I’d like to follow up on Bess’s post. Last year a retrospective study from the Netherlands indicated that operating on the primary tumour extends life in Stage IV patients. As you probably know, it is possible that chemo will shrink the tumour - in the best case scenario it can disappear altogether. It’s also useful for your oncologists to see what works and what doesn’t. My wife went through 6 months of chemo/trial medicine which didn’t do much to the primary before getting rid of it and the lymph nodes the surgeon could identify. Medical opionion is not, however, united on this point yet, but my wife just wanted to get rid of it and so I think there is a good effect psychologically here. Her breast(s) is(are) small anyway so most of the time she just wears a fairly stiff bra without a prosthesis and nobody notices a thing.
A lot has been written about the subject of diet but there is little hard scientific evidence. The main reason for this is that no one can make any money from running a long term trial that produces conclusive results.

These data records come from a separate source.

-- ==== Sys2Proof/Machine/LumouxTrans.lean ====
section
/-! DEFINITION. Lumoux transactions at their destination, forwarding, the membership table and stream entries
(R327 to R349). -/
namespace Sys2Proof.Machine

/-- The requester is a host endpoint (R330). -/
def rxHost (rx : Rx) : Bool := bitOf rx.src 15

/-- What a device's access meets before it is looked at; STEP_FAILED is an answer, not a record (R332, R398, R404). -/
def State.deviceGate (s : State) (rx : Rx) (typ : Nat) (f : State → State) : State :=
  if s.img.state == .held then s.respond rx typ Codes.notReady
  else if s.stepFailed then s.respond rx typ Codes.stepFailed
  else f s

/-- What Idle answers an access to data space with: the modules are in self-refresh, and the MUs are stopped (R388); the
trip stops the MUs too (R393, log entry 103). An address outside is left to the access (R481). -/
def State.spaceIdle (s : State) (a : Nat) : Option Code :=
  match muOf a with
  | some (p, n, _) => if s.muClocked p n then none else some Codes.clkGated
  | none => if isDram a && (s.pwr.state == .idle || !s.clk.refin) then some Codes.notReady else none

/-! Narrow accesses of several words (R84, R332) -/

/-- Words of an MU read one by one: bytes and the first code that is not OK. -/
def State.narrowReads (s : State) (p n off len : Nat) : List Byte × Code × State :=
  (List.range (len / 8)).foldl (fun (acc : List Byte × Code × State) i =>
    let o := off + 8 * i
    let s := acc.2.2
    let ue := SMap.get .clean (s.mu p n).ecc (o / 8) == .ue
    let (bs, _, s) := s.muRead p n o 8
    (acc.1 ++ bs, if acc.2.1 = Codes.ok && ue then Codes.muUncorrectable else acc.2.1, s)) ([], Codes.ok, s)

/-- Words of an MU written one by one; the first that R84 refuses ends the access. Damage on the spine poisons the rows
(R399). -/
def State.narrowWrites (s : State) (p n off : Nat) (bs : List Byte) (poison : Bool) : Code × State :=
  (chunksOf 8 bs).zipIdx.foldl (fun (acc : Code × State) (b, i) =>
    let o := off + 8 * i
    let s := acc.2
    let m := s.mu p n
    if acc.1 != Codes.ok then acc
    else if (m.regionOf (o / 512)).isSome && s.muRunning p n then (Codes.refused, s.setMu p n (m.flag 9))
    else (Codes.ok, (s.muWrite p n o b poison).muPoisonIn p n poison)) (Codes.ok, s)

/-! RWRITE, RREAD, COLL (R332, R349) -/

/-- A host write (R277, R332): DRAM, or an MU through its narrow view. -/
def State.hostWrite (s : State) (a : Nat) (bs : List Byte) (poison : Bool) : Code × State :=
  match muOf a with
  | some (p, n, o) =>
    let (sb, s) := s.takeSpine
    if o + bs.length ≤ 0x400000 then s.narrowWrites p n o bs (poison || sb) else (Codes.refused, s)
  | none =>
    if isDram a && (List.range (cdiv bs.length 64)).all (fun i => s.dramWriteOk .host (a + 64 * i)) then
      (Codes.ok, s.dramWrite .host a bs poison)
    else (Codes.refused, s)

/-- RWRITE. -/
def rwrite (rx : Rx) (addr : W64) (data : List Byte) (poison : Bool) (s : State) : State :=
  let a := addr.toNat
  s.take rx (.rwrite addr data poison) (fun s rx =>
    if rxHost rx then
      match s.spaceIdle a with
      | some c => s.respond rx 1 c
      | none =>
      if a % 64 != 0 || data.length % 64 != 0 then s.respond rx 1 Codes.refused
      else
        let (c, s) := s.hostWrite a data poison
        s.respond rx 1 c
    else s.deviceGate rx 1 (fun s =>
      match muOf a, s.spaceIdle a with
      | none, _ => s.respond rx 1 Codes.refused
      | some _, some c => s.respond rx 1 c
      | some (p, n, o), none =>
        if a % 64 != 0 || data.length % 64 != 0 || data.isEmpty then s.respond rx 1 Codes.refused
        else
          let (s, c) := s.remoteWrite p n o data poison
          s.respond rx 1 c))

def execRwrite (rx : Rx) (addr : W64) (data : List Byte) (poison : Bool) (s : State) : Outcome :=
  .next (rwrite rx addr data poison s)

/-- A host read (R277, R332); DRAM data are marked where they are poisoned (R270). -/
def State.hostRead (s : State) (a k : Nat) : Code × List Byte × Bool × State :=
  match muOf a with
  | some (p, n, o) =>
    if a % 8 = 0 && o + k ≤ 0x400000 then
      (let (sb, s) := s.takeSpine
       let (bs, c, s) := s.narrowReads p n o k
       (c, bs, sb, s))
    else (Codes.refused, [], false, s)
  | none =>
    if isDram a && (List.range (k / 8)).all (fun i => s.dramReadOk .host (a + 8 * i)) then
      (let (bs, bad, s) := s.dramRead .host a k
       (Codes.ok, bs, bad, s))
    else (Codes.refused, [], false, s)

/-- A device's read: the rows that plat DMA may read (R184, R277, R332), an MU's through the narrow view (R84). -/
def State.deviceRead (s : State) (a k : Nat) : Code × List Byte × Bool × State :=
  if !(List.range (k / 8)).all (fun i => s.dmaReadOk 0 .program ((a + 8 * i) / 512 * 512)) then (Codes.refused, [], false, s)
  else match muOf a with
    | some (p, n, o) =>
      if a % 8 = 0 && o + k ≤ 0x400000 then
        (let (sb, s) := s.takeSpine
         let (bs, c, s) := s.narrowReads p n o k
         (c, bs, sb, s))
      else (Codes.refused, [], false, s)
    | none =>
      let (bs, bad, s) := s.dramRead (.platDma 0) a k
      (Codes.ok, bs, bad, s)

/-- RREAD. -/
def rread (rx : Rx) (addr : W64) (bytes : W32) (ups : List Upset) (s : State) : State :=
  let a := addr.toNat
  let k := bytes.toNat
  s.take rx (.rread addr bytes) (fun s rx =>
    let s := s.strikes ups
    let serve := fun (s : State) =>
      if k < 8 || 65536 < k || k % 8 != 0 then s.respond rx 2 Codes.refused
      else
        let (c, bs, bad, s) := if rxHost rx then s.hostRead a k else s.deviceRead a k
        s.respond rx 2 c 0 bs bad
    let served := fun (s : State) => match s.spaceIdle a with
      | some c => s.respond rx 2 c
      | none => serve s
    if rxHost rx then served s else s.deviceGate rx 2 served)

def execRread (rx : Rx) (addr : W64) (bytes : W32) (ups : List Upset) (s : State) : Outcome :=
  .next (rread rx addr bytes ups s)

/-- A token of a collective at token slot k: a poisoned one poisons its row, a QUEUE keeps its tags (R94, R99). -/
def Mu.collTag (m : Mu) (queue : Bool) (k : Nat) (t : PTok) : Mu :=
  let m := if t.poison then m.setPoison (k / 4) true else m
  if queue then m.setTag k { last := t.last, poison := t.poison, epoch := m.epoch } else m

/-- Token flags of a COLL WRITE reach the rows and the tag store it wrote (R94, R99). -/
def State.collFlags (s : State) (p n off : Nat) (ts : List PTok) : State :=
  let m := s.mu p n
  let queue := match m.regionOf (off / 512) with | some r => (m.reg r).kind == 4 | none => false
  s.setMu p n (ts.zipIdx.foldl (fun m x => m.collTag queue (off / 128 + x.2) x.1) m)

/-- COLL. -/
def coll (rx : Rx) (addr : W64) (mode contrib : Byte) (entry : W16) (ts : List PTok) (s : State) : State :=
  s.take rx (.coll addr mode contrib entry ts) (fun s rx =>
    if rxHost rx then s.respond rx 5 Codes.refused
    else s.deviceGate rx 5 (fun s =>
      match muOf addr.toNat with
      | none => s.respond rx 5 Codes.refused
      | some (p, n, o) =>
        if ts.isEmpty || o % 64 != 0 then s.respond rx 5 Codes.refused
        else if mode = 1 then
          let (s, c) := s.remoteSegment p n o contrib.toNat
            (ts.map (fun t => { data := t.data, poison := t.poison, last := t.last }))
          s.respond rx 5 c
        else if mode = 2 then
          let (s, c) := (s.muPoisonIn p n (ts.any (·.poison))).remoteWrite p n o
            (ts.flatMap (fun t => leBytes 128 t.data.toNat)) false
          (if c = Codes.ok then s.collFlags p n o ts else s).respond rx 5 c
        else s.respond rx 5 Codes.refused))

def execColl (rx : Rx) (addr : W64) (mode contrib : Byte) (entry : W16) (tokens : List PTok) (s : State) : Outcome :=
  .next (coll rx addr mode contrib entry tokens s)

/-! RESP and CPL (R332, R348, R372) -/

/-- The answer to a row that an engine sent to another device. Rows outside a window there are rows the engine may not
touch (R184); another code than OK ends the descriptor (log entry 69). -/
def State.rowAnswered (s : State) (p : Nat) (r : RowReq) (code : Code) : State :=
  if code = Codes.ok then s.rowCopied p r r.spoiled
  else
    let s := match (s.plat p).ownerOf r with
      | some a => if code = Codes.winAddr || code = Codes.refused then s.dmaAddr p a else s.dmaFail p a
      | none => s
    s.rowFinished p r false

/-- The answer to a request. -/
def State.answered (s : State) (q : Req) (code : Code) : State :=
  match q.kind with
  | .stream e =>
    if code = Codes.ok then
      (match s.cfg.plan.streams[e]? with
       | some x => if x.doneInc = 0 then s else s.bmkAdd x.doneBm (BitVec.ofNat 32 x.doneInc)
       | none => s)
    else { s with lxg := { s.lxg with faultLoc := mkWord 64 [(0, 16, code.toNat), (16, 14, e), (30, 1, 1)] } }
  | .dmaRow p id =>
    (match (s.plat p).reqs.find? (fun r => r.id == id) with
     | some r => s.rowAnswered p r code
     | none => s)
  | .gather => if code = Codes.ok then s else { s with adj := { s.adj with gatherBad := true } }
  | _ => s

/-- A request of a failed attempt has its response: no row of it is outstanding any more (R405). -/
def State.discarded (s : State) (q : Req) : State :=
  match q.kind with
  | .dmaRow p id =>
    (match (s.plat p).reqs.find? (fun r => r.id == id) with
     | some r => s.rowFinished p r false
     | none => s)
  | _ => s

/-- RESP: it completes its request; that of a failed attempt is discarded (R405). -/
def resp (rx : Rx) (code : Code) (answered : Byte) (value : W64) (data : List Byte) (s : State) : State :=
  s.take rx (.resp code answered value data) (fun s rx =>
    match s.lxg.reqs.find? (fun q => q.tag == rx.tag && q.dst == rx.src && q.typ == answered.toNat) with
    | none => s
    | some q =>
      let s := { s with lxg := { s.lxg with reqs := s.lxg.reqs.erase q } }
      if q.failed then s.discarded q else s.answered q code)

def execResp (rx : Rx) (code : Code) (answered : Byte) (value : W64) (data : List Byte) (s : State) : Outcome :=
  .next (resp rx code answered value data s)

/-- CPL. -/
def cplArrive (rx : Rx) (code : Code) (opcode : W16) (value : W64) (s : State) : State :=
  s.take rx (.cpl { status := code, opcode := opcode, slot := 0xFFFF, value := value }) (fun s rx =>
    let d := fld rx.src 0 12
    let s := { s with lxg := { s.lxg with reqs := s.lxg.reqs.filter (fun q =>
      !(q.tag == rx.tag && q.dst == rx.src && q.typ == 8)) } }
    if !rxHost rx && s.cmd.bcast.waitingOn.contains d && opcode == s.cmd.bcast.opcode then
      { s with cmd := { s.cmd with bcast := s.cmd.bcast.count d code } }
    else s)

def execCpl (rx : Rx) (code : Code) (opcode : W16) (value : W64) (s : State) : Outcome :=
  .next (cplArrive rx code opcode value s)

/-! Flooding, the membership table (R339 to R342) -/

/-- A flooded transaction is passed on and delivered here, once; a body that travels in fragments when it is whole. -/
def State.flooded (s : State) (rx : Rx) (body : TBody) (f : State → State) : State :=
  s.arrive rx body (fun s rx =>
    if !s.floodNew rx then s
    else
      let s := s.floodMark rx
      let s := if rx.hops = 0 then s else s.flood (some rx.port.val)
        { src := rx.src, dst := rx.dst, tag := rx.tag, hops := rx.hops.toNat - 1, body := body, frag := rxFragNo rx body }
      if s.whole rx body then f (s.dropParts rx body) else s.keepPart rx body)

/-- The conditions of R341; a table holds at most 4,096 devices (R24). -/
def State.tableGood (s : State) (t : MTable) : Bool :=
  t.entries.length ≤ 4096 && (match s.rosterKey t.masterKeyId 1 with
   | some k => Config.slhVerify true k (tableMessage t) t.signature
   | none => false)
    && (tableEntry t t.master).any (fun e => e.keyId == t.masterKeyId)
    && (match s.lxg.table with | some u => decide (u.epoch.toNat < t.epoch.toNat) | none => decide (0 < t.epoch.toNat))

/-- An accepted table waits for its step in RUNNING, and takes effect at once elsewhere (R342). -/
def State.tableIn (s : State) (t : MTable) : State :=
  if s.img.state == .running then { s with lxg := { s.lxg with pendingTable := some t } } else s.tableEffect t

/-- MEMBER. -/
def member (rx : Rx) (t : MTable) (s : State) : State :=
  s.flooded rx (.member t) (fun s =>
    if !s.tableGood t then { s with lxg := { s.lxg with rejected := satAdd 16 s.lxg.rejected 1 } }
    else s.tableIn t)

def execMember (rx : Rx) (table : MTable) (_sig : Verdict) (s : State) : Outcome := .next (member rx table s)

/-- A device's number in the next table: the one it has, or the lowest that none has; none where all 4,096 are taken (R24;
log entry 93). -/
def numberOf (used : List Nat) (old : Option MTable) (key : List Byte) : Option Nat :=
  match old.bind (fun t => t.entries.find? (fun e => e.keyId == key)) with
  | some e => some e.num
  | none => (List.range 4096).find? (fun n => !used.contains n)

/-- The membership table that the datum master builds from the reports it holds, its own ports among them (R340, R341;
log entry 93). -/
def State.nextTable (s : State) : MTable :=
  let old := s.lxg.table
  let reps := s.lxg.reports.filter (fun r => r.keyId != s.lxg.ownKeyId)
    ++ [{ keyId := s.lxg.ownKeyId, ports := s.portEntries }]
  let kept := reps.filterMap (fun r => (old.bind (fun t => t.entries.find? (fun e => e.keyId == r.keyId))).map (·.num))
  let es := reps.foldl (fun (es : List MemberEntry) r =>
    match numberOf (kept ++ es.map (·.num)) old r.keyId with
    | some n => es ++ [{ num := n, keyId := r.keyId, ports := r.ports }]
    | none => es) []
  let own := ((es.find? (fun e => e.keyId == s.lxg.ownKeyId)).map (·.num)).getD 0
  let t : MTable := {
    epoch := (match old with | some u => u.epoch + 1 | none => 1), master := own, effStep := 0
    bridge := (match old with | some u => if es.any (fun e => e.num == u.bridge) then u.bridge else own | none => own)
    masterKeyId := s.lxg.ownKeyId, entries := es, signature := [] }
  { t with signature := Config.identitySign (tableMessage t) }

/-- This device floods a body of its own, each fragment under the next flood sequence number (R339). -/
def State.floodOwn (s : State) (body : TBody) : State :=
  ({ src := s.ownSrc, dst := 0, tag := 0, body := body : Trans }).cut.foldl (fun s t =>
    let tag := s.lxg.floodTag + 1
    ({ s with lxg := { s.lxg with floodTag := tag } }).flood none { t with tag := tag }) s

/-- The datum master publishes the membership that its reports show (R340). -/
def State.publish (s : State) : State :=
  if s.dtm.role && s.hasIdentity then
    let t := s.nextTable
    (s.floodOwn (.member t)).tableIn t
  else s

It’s one thing proving that a certain new medicine that a pharmaceutical company can then sell works well but how can anyone make any money by saying “cut out dairy products and reduce meat to the minimum”? So there’s no real hard scientific information about this but then there was no hard scientific information about penicillin until Fleming proved it worked! Anecdotally there seems to be a strong indication that cutting out dairy products and greatly reducuing or eliminating red meat in particular from your diet can help. An amazing Autralian lady from the Inspire site (Heather, or "Groovy Girl Cool) provided this link with information about different foods that may help: foodforbreastcancer.com/news.php
Heather is also a huge fan of Dr Aggerwal at M.D. Anderson in Houston, which is probably the best cancer hospital in the world, and he is researching the effects of humble turmeric in combating cancer (they have got a research budget independent of the pharmaceutical companies). This is because there is verifiably less breast cancer in areas of India where large amounts of tumeric is eaten, just as China and Japan, where dairy is much less popular and even absent due to widespread lactose intolerance.
So I would say that there is very strong evidence that lifestyle changes can have a big effect. It’s just that no one can patent a no-dairy diet or turmeric! Please look into the op though!